Она уводит эту Сайкс, а я любуюсь аппетитными бедрами Кармен Салват и начинаю воображать, что вот сейчас зазвонит мой телефон и какой-то врач из Лондона сообщит мне страшную новость: пьяный водитель столкнулся на Хаммерсмитской эстакаде с «саабом» Зои; и она, и мои дочери погибли. На следующий день я улетаю домой, на похороны. Моя скорбь благородна и сокрушительна, и я отстраняюсь от жизни. Меня иногда видят в метро, на самых мрачных линиях лондонской подземки, в четвертой и пятой пригородных зонах. Весна прибавляет, лето умножает, осень вычитает, зима разделяет. Год спустя Криспин Херши попадает на конечную станцию линии «Пиккадилли», в аэропорту Хитроу. Он выходит из подземки, забредает в зал отправления, замечает на табло слово «Картахена» – тот самый город, в котором он еще был мужем и отцом.

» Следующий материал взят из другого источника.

/-- A lane before its run, with what ended the run for it. Where it waits, a store, reduction, release, signal or command in
front of the word that waits is still made, once: that word comes after it in program order, and may wait for it (05 R98,
R113). What the run has read of streams before stands then (02 R35); in every other case elements that it has materialised are
taken back (DESIGN CHOICE, log 104; 12 R249 lets them stay). -/
def voidLane (iss : Issue) (x e : Thread) : Thread :=
  match e.laneEnd with
  | some (k, pos) =>
    match postingWord iss x pos with
    | some p =>
      if waitsAtWord e k pos && x.posted.isNone then
        { x with posting := some (p, k, pos), streams := e.streams, readS := e.readS, peeked := e.peeked, looked := e.looked,
                 readErr := e.readErr, lookErr := e.lookErr }
      else { x with laneEnd := keptEnd e }
    | none => { x with laneEnd := keptEnd e }
  | none => x

/-- A lane that has made only such a word waits: where that word could be performed, it is not made again. -/
def closePosting (t : Thread) : Thread :=
  match t.posting, t.laneEnd with
  | some (p, k, pos), none => { t with laneEnd := some (k, pos), posted := some p }
  | _, _ => t

/-- A lane whose run takes effect but for the answer of a peer or the host waits for that answer. -/
def closeAsk (t : Thread) : Thread :=
  match t.ask, t.laneEnd with
  | some (r, pos), none => { t with laneEnd := some (.remote r, pos) }
  | _, _ => t

/-- The state before the run, with the lanes that a word ended marked: the run has no effect for them (02 R39). Those that
wait in issue are out of the group, which numbers its lanes without them (02 R29, R36). -/
def voidLanes (s : State) (ended : List Thread) : State :=
  { s with
    threads := s.threads.map fun x =>
      match ended.find? (isThread x.launch x.thread), s.issue with
      | some e, some iss => voidLane iss x e
      | _, _ => x,
    issue := s.issue.map fun iss => { iss with away := iss.away ++ (ended.filter isWaitEnd).map Thread.thread } }

end Sys2Proof.Machine
end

Поддавшись необъяснимому порыву, он покупает билет в один конец (по какой-то причине у него при себе паспорт) и вечером того же дня бредет по улицам старого колониального квартала в колумбийском городе. Влюбленные девушки и парни на скутерах, надрывный птичий щебет, тропические цветы на вьющихся лианах, saudade[80] и одиночество, сто лет одиночества; а потом, когда на Пласа-де-ла-Адуана сгущаются тропические сумерки, Херши видит женщину, теребящую ожерелье из ляпис-лазури, и они замирают, глядя друг на друга, в средоточии кружащего водоворота мироздания. Как ни удивительно, ни один из них не удивлен…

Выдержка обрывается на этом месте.